THE DATA:

* * * *

-- ==== Sys2Proof/Machine/Tile.lean ====
section
/-! DEFINITION. The matrix and epilogue engines of a tile core: FMT, MTILE and EPI (R57, R58, R244, R245, R258 to R264,
R363 to R366). -/

namespace Sys2Proof.Machine

/-! ### Format words (R57, R58, R258, R259) -/

/-- Fields of a format word. -/
structure FmtWord where
  code   : Nat
  k      : Nat
  scount : Nat
  gcount : Nat
  resv   : Nat
  deriving DecidableEq, Repr

/-- The fields of a format word's bits. -/
def FmtWord.ofWord (w : Word) : FmtWord :=
  ⟨bitsOf w.toNat 63 60, bitsOf w.toNat 55 32, bitsOf w.toNat 31 11, bitsOf w.toNat 10 0, bitsOf w.toNat 59 56⟩

/-- The scale counts that a format requires for K (R57, R76). -/
def WFmt.counts (f : WFmt) (k : Nat) : Nat × Nat :=
  match f with
  | .cb4 => (ceilDiv k 64, ceilDiv k 16384)
  | .bf16 => (0, 0)
  | _ => (ceilDiv k 16, 0)

/-- The format of a word that passes R58, or the fault code. -/
def FmtWord.check (w : FmtWord) : Except Nat WFmt :=
  match WFmt.ofCode w.code with
  | none => .error 0x27
  | some f => if w.k = 0 ∨ w.resv ≠ 0 then .error 0x27 else if (w.scount, w.gcount) ≠ f.counts w.k then .error 0x28 else .ok f

/-- FMT (R259). Behind a running MTILE it completes in pop order (R244). -/
def execFmt (_h : RecHdr) (word : Word) (s : State) : Out :=
  s.popPlain (fun s r => s.accepts s.queue 33 r) (fun s r _ =>
    let core := s.queue / 8
    let c := s.core core
    if 16 ≤ c.fmtq.length then .fault 0x2F 0 0
    else
      let s1 := s.setCore core { c with fmtq := c.fmtq ++ [(r.uid.getD 0, word)] }
      if (s1.engq s1.queue).run.isEmpty then .ok (s1.finishRec r true) none else .ok s1 (some r))

/-! ### Order between the engines (R245) -/

/-- Whether a record of a type that names an accumulator tile was pushed before a record and has not completed. -/
def EngQ.earlier (e : EngQ) (type acc seq : Nat) : Bool :=
  (e.recs ++ e.run ++ e.fault.map (·.2)).any (fun r =>
    r.seq < seq && bitsOf r.bits.toNat 127 122 == type && bitsOf r.bits.toNat 96 95 == acc)

/-- Whether element (m, n) of a tile is masked: an unsigned compare of global positions (R261, R264). -/
def maskedAt (tri : Bool) (row0 col0 m n : Nat) : Bool := tri && row0 + m < col0 + n

/-- The place of element n of row m of tile t (R260). -/
def tilePlace (t m n : Nat) : Nat := 65536 * t + 256 * m + n

/-! ### MTILE (R260 to R262) -/

/-- An MTILE descriptor (R260). -/
structure MtileDesc where
  a    : Word
  b    : Word
  bs   : Word
  astr : Nat
  bstr : Nat
  sstr : Nat
  row0 : Nat
  col0 : Nat
  mval : F32
  kc   : Nat
  deriving DecidableEq, Repr

/-- The fields of an MTILE descriptor's bytes. -/
def MtileDesc.ofDesc (x : List Byte) : MtileDesc :=
  { a := dptr x 0, b := dptr x 8, bs := dptr x 16, astr := dfield x 24 4, bstr := dfield x 28 4, sstr := dfield x 32 4,
    row0 := dfield x 36 4, col0 := dfield x 40 4, mval := BitVec.ofNat 32 (dfield x 44 4), kc := dfield x 48 2 }

/-- Bytes of K packed elements (R72). -/
def WFmt.bytes (f : WFmt) (k : Nat) : Nat := ceilDiv (f.bits * k) 8

/-- Bytes of a column's scales: CB4 super-scales, then block codes (R260). -/
def WFmt.scaleBytes (f : WFmt) (k : Nat) : Nat := 4 * (f.counts k).2 + (f.counts k).1

/-- The scale of block `b` of 16 of a column by its scale bytes (R74, R76, R78). -/
def WFmt.scale (f : WFmt) (k : Nat) (sc : List Byte) (b : Nat) : Fp :=
  match f with
  | .bf16 => .fin false 1 0
  | .cb4 =>
    cb4Scale (BitVec.ofNat 32 (ofBytes ((sc.drop (4 * (b / 1024))).take 4))) (sc.getD (4 * (f.counts k).2 + b / 4) 0).toNat
  | _ => e8m0 (sc.getD b 0).toNat

/-- The K elements of an operand packed in bytes. -/
def WFmt.elems (f : WFmt) (bs : List Byte) (k : Nat) : List Fp := (List.range k).map (f.elem (fun i => bs.getD i 0))

/-- One element of the product: from the accumulator, or the slices combined at the lane positions of the stack tree
(R79 to R81, R261). -/
def tileDot (acc : F32) (slice : Option Nat) (a b : List Fp) (scale : Nat → Fp) : F32 :=
  let ps := a.zip b
  let one : Fp := .fin false 1 0
  match slice with
  | none => dot acc ps (fun i => (one, scale i))
  | some kc =>
    let parts := (groups kc ps.length ps).zipIdx.map (fun g =>
      some (dot 0 g.1 (fun i => (one, scale (g.2 * (kc / 16) + i)))))
    (stackTree fadd (parts ++ List.replicate (64 - parts.length) none)).getD 0

/-- The address of row or column `i` under an unsigned stride. -/
def strideAt (base : Word) (stride i : Nat) : Word := base + BitVec.ofNat 64 (i * stride)

/-- Step 12 of R249 for an MTILE, and the limits of PART that depend on the format word: the format and K. -/
def State.mtileWord (s : State) (core : Nat) (r : Rec) (part : Bool) (kc : Nat) : Try (WFmt × Nat) :=
  match (s.core core).fmtq.find? (fun w => w.1 == r.uid.getD 0) with
  | none => .fault 0x29 0 0
  | some (_, w) =>
    let x := FmtWord.ofWord w
    match x.check with
    | .error f => .fault f 0 0
    | .ok f =>
      if part ∧ ((f = .cb4 ∧ kc % 64 ≠ 0) ∨ 64 < ceilDiv x.k kc) then .fault 0x24 0 0 else .ok s (f, x.k)

/-- An MTILE's checks before its descriptor is read (R249). -/
def State.mtilePre (part zero : Bool) (s : State) (r : Rec) (p : Party) : Try PUnit :=
  (s.ensure (!part || zero) 0x24).andThen fun s _ => s.headCtr p r

/-- An MTILE of `m` rows and `n` columns with its descriptor read (R249, R260 to R262). DESIGN CHOICE (log 123): R260 states
windows for A and B alone; BS may stand where B may, in windows 0x0, 0x1 and 0x2. -/
def State.mtileTry (core : Nat) (acc : Nat) (zero tri : Bool) (m n : Nat) (part : Bool) (s : State) (r : Rec) (p : Party) :
    Try (Option Rec) :=
  let x := r.desc
  let d := MtileDesc.ofDesc x
  (s.ensure (dfield x 50 14 == 0) 0x23).andThen fun s _ =>
  (s.ensure (!part || (d.kc ≠ 0 && d.kc % 16 == 0)) 0x24).andThen fun s _ =>
  (s.mtileWord core r part d.kc).andThen fun s w =>
  let f := w.1
  let k := w.2
  let live (i j : Nat) : Bool := !maskedAt tri d.row0 d.col0 i j
  let rows := (List.range m).filter (fun i => live i 0)
  let cols := (List.range n).filter (fun j => live (m - 1) j)
  (s.operands p .load [1, 2] (rows.map (fun i => (strideAt d.a d.astr i, 2 * k)))).andThen fun s la =>
  (s.operands p .load [0, 1, 2] (cols.map (fun j => (strideAt d.b d.bstr j, f.bytes k)))).andThen fun s lb =>
  (s.operands p .load [0, 1, 2] (cols.map (fun j => (strideAt d.bs d.sstr j, f.scaleBytes k)))).andThen fun s lc =>
  (s.opReady [la.wait, lb.wait, lc.wait]).andThen fun s _ =>
  let la := la.locs
  let lb := lb.locs
  let lc := lc.locs
  (s.dataOk (la ++ lb ++ lc)).andThen fun s _ =>
  let bytes (ls : List (Word × List Loc)) (base : Word) (str i : Nat) : List Byte := s.readLocs (locsAt ls (strideAt base str i))
  let t := (s.core core).tiles
  let row (i : Nat) : List Fp := WFmt.bf16.elems (bytes la d.a d.astr i) k
  let col (j : Nat) : List Fp := f.elems (bytes lb d.b d.bstr j) k
  let sc (j : Nat) : Nat → Fp := f.scale k (bytes lc d.bs d.sstr j)
  let val (i j : Nat) : F32 :=
    if !live i j then d.mval
    else tileDot (if zero then 0 else SMap.get t 0 (tilePlace acc i j)) (if part then some d.kc else none) (row i) (col j) (sc j)
  let out := (List.range m).flatMap (fun i => (List.range n).map (fun j => (tilePlace acc i j, val i j)))
  let s1 := ((la ++ lb ++ lc).flatMap (·.2)) |> s.touchReads
  let s2 := s1.setCore core { s1.core core with tiles := out.foldl (fun t x => SMap.set t 0 x.1 x.2) t }
  .ok { s2 with power := { s2.power with active := if s2.power.active.contains core then s2.power.active
                                                   else core :: s2.power.active } } (some r)

/-- MTILE (R260 to R262). -/
def execMtile (_h : RecHdr) (acc : BitVec 2) (zero tri : Bool) (rows cols : BitVec 8) (part : Bool) (desc : Word)
    (s : State) : Out :=
  let core := s.queue / 8
  s.popHead (fun s r => s.accepts s.queue 1 r && !(s.engq (8 * core + 2)).earlier 3 acc.toNat r.seq)
    (State.mtilePre part zero) (some desc)
    (State.mtileTry core acc.toNat zero tri (rows.toNat + 1) (cols.toNat + 1) part)

/-! ### EPI (R263, R264) -/

/-- An EPI descriptor (R263). -/
structure EpiDesc where
  dst   : Word
  sdst  : Word
  eimg  : Word
  dstr  : Nat
  scale : F32
  tag   : BitVec 16
  const : Nat
  start : BitVec 32
  e0    : Nat
  row0  : Nat
  col0  : Nat
  deriving DecidableEq, Repr

/-- The fields of an EPI descriptor's bytes. -/
def EpiDesc.ofDesc (x : List Byte) : EpiDesc :=
  { dst := dptr x 0, sdst := dptr x 8, eimg := dptr x 16, dstr := dfield x 24 4, scale := BitVec.ofNat 32 (dfield x 28 4),
    tag := BitVec.ofNat 16 (dfield x 32 2), const := dfield x 34 2, start := BitVec.ofNat 32 (dfield x 36 4),
    e0 := dfield x 40 1, row0 := dfield x 48 4, col0 := dfield x 52 4 }

/-- Bits of a stored code: FP32 bits for TGT 7. -/
def epiBits (t : Option QTgt) : Nat := match t with | some t => t.bits | none => 32

/-- Whether a target is microscaled. -/
def epiMx (t : Option QTgt) : Bool := match t with | some t => t.isMx | none => false

/-- Step 9 of R249 for an EPI of `u` runs (R263). -/
def EpiDesc.fits (d : EpiDesc) (t : Option QTgt) (eio u : Nat) : Bool :=
  d.e0 + u ≤ 256 && !(t.isNone && d.tag ≠ 0) && !(epiMx t && d.start.toNat % 16 ≠ 0) &&
    d.const / 2 ^ epiBits t == 0 && !(eio ≠ 0 && d.eimg.toNat % 16 ≠ 0)

/-- Flags of a run as flags of a status: SAT, NV, EDDYBRK (R250). -/
def runFlags (f : Nat) : Nat :=
  (if f &&& fSAT ≠ 0 then 1 else 0) + (if f &&& fNV ≠ 0 then 2 else 0) + (if f &&& fBRK ≠ 0 then 4 else 0)

/-- One run: its bytes, scale bytes, register and flags (R84 to R88, R264). -/
def EpiDesc.run (d : EpiDesc) (t : Option QTgt) (ed : Eddy) (xs : List (Bool × F32)) : List Byte × List Byte × Eddy × Nat :=
  match t with
  | none => (xs.flatMap (fun x => bytesOf 4 (if x.1 then d.const else x.2.toNat)), [], ed, 0)
  | some t =>
    let q := quantize t (runScale t d.scale) d.const ed d.tag d.start xs
    (packCodes t.bits q.1, q.2.1.map (BitVec.ofNat 8), q.2.2.1, q.2.2.2)

/-- An EPI's checks before its descriptor is read, of runs of `n` elements: EIO and the run length are of the record's own
fields (R249, R263). -/
def State.epiPre (tgt eio n : Nat) (s : State) (r : Rec) (p : Party) : Try PUnit :=
  let t := QTgt.ofCode tgt
  (s.ensure (!(t.isNone && eio ≠ 0) && !(epiMx t && n % 16 ≠ 0)) 0x24).andThen fun s _ => s.headCtr p r

/-- An EPI with its descriptor read. It commits whole, and so completes at once (R89, R249, R263, R264). -/
def State.epiTry (core acc : Nat) (axis : Bool) (tgt : Nat) (strict : Bool) (eio : Nat) (tri : Bool) (nr nc : Nat)
    (s : State) (r : Rec) (p : Party) : Try (Option Rec) :=
  let t := QTgt.ofCode tgt
  let u := if axis then nc else nr
  let n := if axis then nr else nc
  let x := r.desc
  let d := EpiDesc.ofDesc x
  (s.ensure (dfield x 41 7 == 0 && dfield x 56 8 == 0) 0x23).andThen fun s _ =>
  (s.ensure (d.fits t eio u) 0x24).andThen fun s _ =>
  let us := List.range u
  let image (i : Nat) : Word := strideAt d.eimg 16 i
  (s.operands p .store [0, 1, 2, 3] (us.map (fun i => (strideAt d.dst d.dstr i, n * epiBits t / 8)))).andThen fun s ld =>
  (s.operands p .store [0, 1, 2, 3] (if epiMx t then us.map (fun i => (strideAt d.sdst (n / 16) i, n / 16)) else [])).andThen fun s lsc =>
  (s.operands p .load [1, 2] (if bitOf eio 0 then us.map (fun i => (image i, 16)) else [])).andThen fun s li =>
  (s.operands p .store [1, 2] (if bitOf eio 1 then us.map (fun i => (image i, 16)) else [])).andThen fun s lo =>
  (s.opReady [ld.wait, lsc.wait, li.wait, lo.wait]).andThen fun s _ =>
  let ld := ld.locs
  let lsc := lsc.locs
  let li := li.locs
  let lo := lo.locs
  (s.dataOk li).andThen fun s _ =>
  let bank := (s.ctx r.slot).epi
  let ed (i : Nat) : Eddy × Bool :=
    if bitOf eio 0 then eddyOfImage (ofBytes (s.readLocs (locsAt li (image i))))
    else (SMap.get bank ⟨0, 0, 0⟩ (d.e0 + i), false)
  (s.ensure (!(strict && us.any (fun i => (incoming (ed i).1 d.tag d.start).2))) 0x2A).andThen fun s _ =>
  let tile := (s.core core).tiles
  let cell (i k : Nat) : Bool × F32 :=
    let a := if axis then k else i
    let b := if axis then i else k
    (maskedAt tri d.row0 d.col0 a b, SMap.get tile 0 (tilePlace acc a b))
  let outs := us.map (fun i => (i, (ed i).2, d.run t (ed i).1 ((List.range n).map (cell i))))
  let s1 := outs.foldl (fun s o => s.writeFor p (locsAt ld (strideAt d.dst d.dstr o.1)) o.2.2.1) s
  let s2 := outs.foldl (fun s o => s.writeFor p (locsAt lsc (strideAt d.sdst (n / 16) o.1)) o.2.2.2.1) s1
  let s3 := if bitOf eio 1 then
      outs.foldl (fun s o => s.writeFor p (locsAt lo (image o.1)) (eddyBytes o.2.2.2.2.1)) s2 else s2
  let c := s3.ctx r.slot
  let s4 := if t.isNone then s3 else
    s3.setCtx r.slot { c with epi := outs.foldl (fun b o => SMap.set b ⟨0, 0, 0⟩ (d.e0 + o.1) o.2.2.2.2.1) c.epi }
  let flags := outs.foldl (fun f o => f ||| runFlags (o.2.2.2.2.2 ||| (if o.2.1 then fBRK else 0))) 0
  .ok (s4.finishRec { r with flags := r.flags ||| flags } true) none

/-- EPI (R263, R264). -/
def execEpi (_h : RecHdr) (acc : BitVec 2) (axis : Bool) (tgt : BitVec 3) (strict : Bool) (eio : BitVec 2) (tri : Bool)
    (rows cols : BitVec 8) (desc : Word) (s : State) : Out :=
  let core := s.queue / 8
  let nr := rows.toNat + 1
  let nc := cols.toNat + 1
  s.popHead (fun s r => s.accepts s.queue 1 r && !(s.engq (8 * core + 1)).earlier 2 acc.toNat r.seq)
    (State.epiPre tgt.toNat eio.toNat (if axis then nr else nc)) (some desc)
    (State.epiTry core acc.toNat axis tgt.toNat strict eio.toNat tri nr nc)

end Sys2Proof.Machine
end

* * * *

INSTRUCTIONS TO FOLLOW: Write out exactly the lines above between the line with "def EngQ.earlier (e" and the line with "let one : Fp := .fin false 1 0", inclusive, and nothing beyond them.

RESPONSE TO THIS EXERCISE:
def EngQ.earlier (e : EngQ) (type acc seq : Nat) : Bool :=
  (e.recs ++ e.run ++ e.fault.map (·.2)).any (fun r =>
    r.seq < seq && bitsOf r.bits.toNat 127 122 == type && bitsOf r.bits.toNat 96 95 == acc)

/-- Whether element (m, n) of a tile is masked: an unsigned compare of global positions (R261, R264). -/
def maskedAt (tri : Bool) (row0 col0 m n : Nat) : Bool := tri && row0 + m < col0 + n

/-- The place of element n of row m of tile t (R260). -/
def tilePlace (t m n : Nat) : Nat := 65536 * t + 256 * m + n

/-! ### MTILE (R260 to R262) -/

/-- An MTILE descriptor (R260). -/
structure MtileDesc where
  a    : Word
  b    : Word
  bs   : Word
  astr : Nat
  bstr : Nat
  sstr : Nat
  row0 : Nat
  col0 : Nat
  mval : F32
  kc   : Nat
  deriving DecidableEq, Repr

/-- The fields of an MTILE descriptor's bytes. -/
def MtileDesc.ofDesc (x : List Byte) : MtileDesc :=
  { a := dptr x 0, b := dptr x 8, bs := dptr x 16, astr := dfield x 24 4, bstr := dfield x 28 4, sstr := dfield x 32 4,
    row0 := dfield x 36 4, col0 := dfield x 40 4, mval := BitVec.ofNat 32 (dfield x 44 4), kc := dfield x 48 2 }

/-- Bytes of K packed elements (R72). -/
def WFmt.bytes (f : WFmt) (k : Nat) : Nat := ceilDiv (f.bits * k) 8

/-- Bytes of a column's scales: CB4 super-scales, then block codes (R260). -/
def WFmt.scaleBytes (f : WFmt) (k : Nat) : Nat := 4 * (f.counts k).2 + (f.counts k).1

/-- The scale of block `b` of 16 of a column by its scale bytes (R74, R76, R78). -/
def WFmt.scale (f : WFmt) (k : Nat) (sc : List Byte) (b : Nat) : Fp :=
  match f with
  | .bf16 => .fin false 1 0
  | .cb4 =>
    cb4Scale (BitVec.ofNat 32 (ofBytes ((sc.drop (4 * (b / 1024))).take 4))) (sc.getD (4 * (f.counts k).2 + b / 4) 0).toNat
  | _ => e8m0 (sc.getD b 0).toNat

/-- The K elements of an operand packed in bytes. -/
def WFmt.elems (f : WFmt) (bs : List Byte) (k : Nat) : List Fp := (List.range k).map (f.elem (fun i => bs.getD i 0))

/-- One element of the product: from the accumulator, or the slices combined at the lane positions of the stack tree
(R79 to R81, R261). -/
def tileDot (acc : F32) (slice : Option Nat) (a b : List Fp) (scale : Nat → Fp) : F32 :=
  let ps := a.zip b
  let one : Fp := .fin false 1 0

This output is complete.